Source: granite4.1:8b-q6_K@2026-05-19

Confidence: high
Feature Low

Add Langfuse OTLP span profile to runtime.

Add Langfuse OTLP span profile to runtime.

Source: granite4.1:8b-q6_K@2026-05-19

Confidence: high
Feature Low

Publish OpenAPI artifacts via API.

Publish OpenAPI artifacts via API.

Source: granite4.1:8b-q6_K@2026-05-19

Confidence: high
Feature Low

Add production index endpoint to runtime.

Add production index endpoint to runtime.

Source: granite4.1:8b-q6_K@2026-05-19

Confidence: high
Feature Low

Add advisory lookup and package matching to intel.

Add advisory lookup and package matching to intel.

Source: granite4.1:8b-q6_K@2026-05-19

Confidence: high
Feature Low

Emit Agent BOM manifest via inventory.

Emit Agent BOM manifest via inventory.

Source: granite4.1:8b-q6_K@2026-05-19

Confidence: high
Feature Low

Add accountable authorization trace to runtime.

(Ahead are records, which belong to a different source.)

-- ==== Sys2Proof/Machine/Lane.lean ====
section
/-!
DEFINITION. The Sequence Lane (R181 to R186) as master and as worker, and the shared fault wire FLT_N (R187).
-/
namespace Sys2Proof.Machine

/-! STATUS of a reply, and OPCODEs (R183). -/
namespace LStatus
abbrev accepted : Nat := 0
abbrev duplicate : Nat := 1
abbrev refused : Nat := 2
abbrev busy : Nat := 3
abbrev badOpcode : Nat := 4
end LStatus

/-- The package is the lane's master and has found no conflict. -/
def State.laneMaster (s : State) : Bool := s.get Reg.SQL_CFG.ROLE 0 = 1 && !s.on Reg.SQL_STATUS.MASTER_CONFLICT 0

/-- The package is a worker. -/
def State.laneWorker (s : State) : Bool := s.get Reg.SQL_CFG.ROLE 0 = 2

/-! Frames (R183): the bytes after SYNC, TYPE and the four bits beside it first, then each field from its most significant byte, ARGS and DATA from their
first byte. -/

/-- The bytes of a beat frame under its CRC. -/
def beatBytes (flags beat : Nat) : List Byte := BitVec.ofNat 8 (0x10 + flags) :: (leBytes 5 beat).reverse

/-- The bytes of a command (TYPE 2) or reply (TYPE 3) under its CRC. -/
def msgBytes (typ addr seq code args : Nat) : List Byte :=
  [BitVec.ofNat 8 (16 * typ + addr), BitVec.ofNat 8 seq, BitVec.ofNat 8 code] ++ leBytes 7 args

/-- A frame whose CRC fails is discarded and counted. -/
def State.laneCrcErr (s : State) : State := s.bump Reg.SQL_COUNTS.CRC_ERR 0

/-! The master (R182, R184, R186). -/

/-- The master sends a command frame: one worker's command grants it the next message field; a broadcast has no reply (R182). -/
def State.laneSend (s : State) (kind dest op args : Nat) : State :=
  let s := ((s.put Hid.LN_DEST 0 dest).put Hid.LN_SEQ 0 (s.get Hid.LN_SEQ 0 + 1)).put Hid.LN_OP 0 op
  let s := (s.put Hid.LN_ARGS 0 args).clr Hid.LN_TRIES 0
  let s := s.put Hid.LN_CRC 0 (crc16 (msgBytes 2 dest (s.get Hid.LN_SEQ 0) op args)).toNat
  if dest = 0xF then s else (s.put Hid.LN_GRANT 0 dest).put Hid.LN_SENT 0 kind

/-- The frame that SQL_TX asks for: OPCODE in TX0[31:24], then ARGS bytes 0 to 2 and 3 to 6. -/
def State.laneSendHost (s : State) : State :=
  let tx0 := s.getAt Reg.SQL_TX.TX0 0 0
  let dest := s.get Reg.SQL_TX_CTRL.DEST 0
  let s := (s.clr Hid.LN_HOST 0).laneSend 1 dest (tx0 / 2 ^ 24) (tx0 % 2 ^ 24 + s.getAt Reg.SQL_TX.TX1 0 0 * 2 ^ 24)
  if dest = 0xF then (s.raise Reg.SQL_TX_CTRL.DONE 0).complete .lane JStatus.ok 0 else s

/-- The place of the running stage. -/
def State.stgNow (s : State) : Nat := stgIx s.seqNo (s.get Reg.SEQ_STATUS.STAGE 0)

/-- The worker and the sequence of the running stage. -/
def State.stageWorker (s : State) : Nat × Nat :=
  (s.getAt Reg.SEQ_STG.WORKER 0 s.stgNow, s.getAt Reg.SEQ_STG.WSEQ 0 s.stgNow)

/-- The lane part of the running stage in a free message field: SEQ_RUN first, then SEQ_QUERY. The cycle after each belongs to the worker's reply, so the
queries go out in every second cycle (R184). -/
def State.laneStage (s : State) : State :=
  let (wk, q) := s.stageWorker
  let st := s.get Hid.LN_STAGE 0
  if st = 1 then (s.put Hid.LN_STAGE 0 2).laneSend 2 wk 0x02 q
  else if st = 2 then s.laneSend 3 wk 0x08 q
  else s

Add accountable authorization trace to runtime.

Source: granite4.1:8b-q6_K@2026-05-19

Confidence: high
Feature Low

Add role profile blueprints to runtime.

Add role profile blueprints to runtime.

Source: granite4.1:8b-q6_K@2026-05-19

Confidence: high
Bugfix Medium

Derive CVE remediation guidance from reports.

Derive CVE remediation guidance from reports.

Source: granite4.1:8b-q6_K@2026-05-19

Confidence: high
Bugfix Low

Clarify optional runtime extras in CLI.

Clarify optional runtime extras in CLI.

Source: granite4.1:8b-q6_K@2026-05-19

Confidence: high
Bugfix Low

Quiet doctor MCP discovery output in CLI.

Quiet doctor MCP discovery output in CLI.

Source: granite4.1:8b-q6_K@2026-05-19

Confidence: high
Bugfix Low

Reduce docs PII false positives for secrets.

Reduce docs PII false positives for secrets.

Source: granite4.1:8b-q6_K@2026-05-19

Confidence: high
Bugfix Low

Expose static schema type aliases in graph.

Expose static schema type aliases in graph.

Source: granite4.1:8b-q6_K@2026-05-19

Confidence: high
Bugfix Low

Dispatch required checks for current PRs in CI.

Dispatch required checks for current PRs in CI.

Source: granite4.1:8b-q6_K@2026-05-19

Confidence: high
Bugfix Low

Harden scorecard dependency signals in CI.

Harden scorecard dependency signals in CI.

Source: granite4.1:8b-q6_K@2026-05-19

Confidence: high
Bugfix Low

Restrict MCP registry sync source in CI.

Restrict MCP registry sync source in CI.

Source: granite4.1:8b-q6_K@2026-05-19

Confidence: high
Other Low

Prepare version v0.87.1 release.

Prepare version v0.87.1 release.

Source: granite4.1:8b-q6_K@2026-05-19

Confidence: high
Other Low

Adopt multi-agent operating contract and align public docs on standard format names.

Adopt multi-agent operating contract and align public docs on standard format names.

Source: granite4.1:8b-q6_K@2026-05-19

Confidence: low
Other Low

Focus public front door in README.

Focus public front door in README.

Source: granite4.1:8b-q6_K@2026-05-19

Confidence: low
Other Low

Align public proof surfaces in product docs.

Align public proof surfaces in product docs.

Source: granite4.1:8b-q6_K@2026-05-19

Confidence: low
Other Low

Add AI governance control-plane diagram to product docs.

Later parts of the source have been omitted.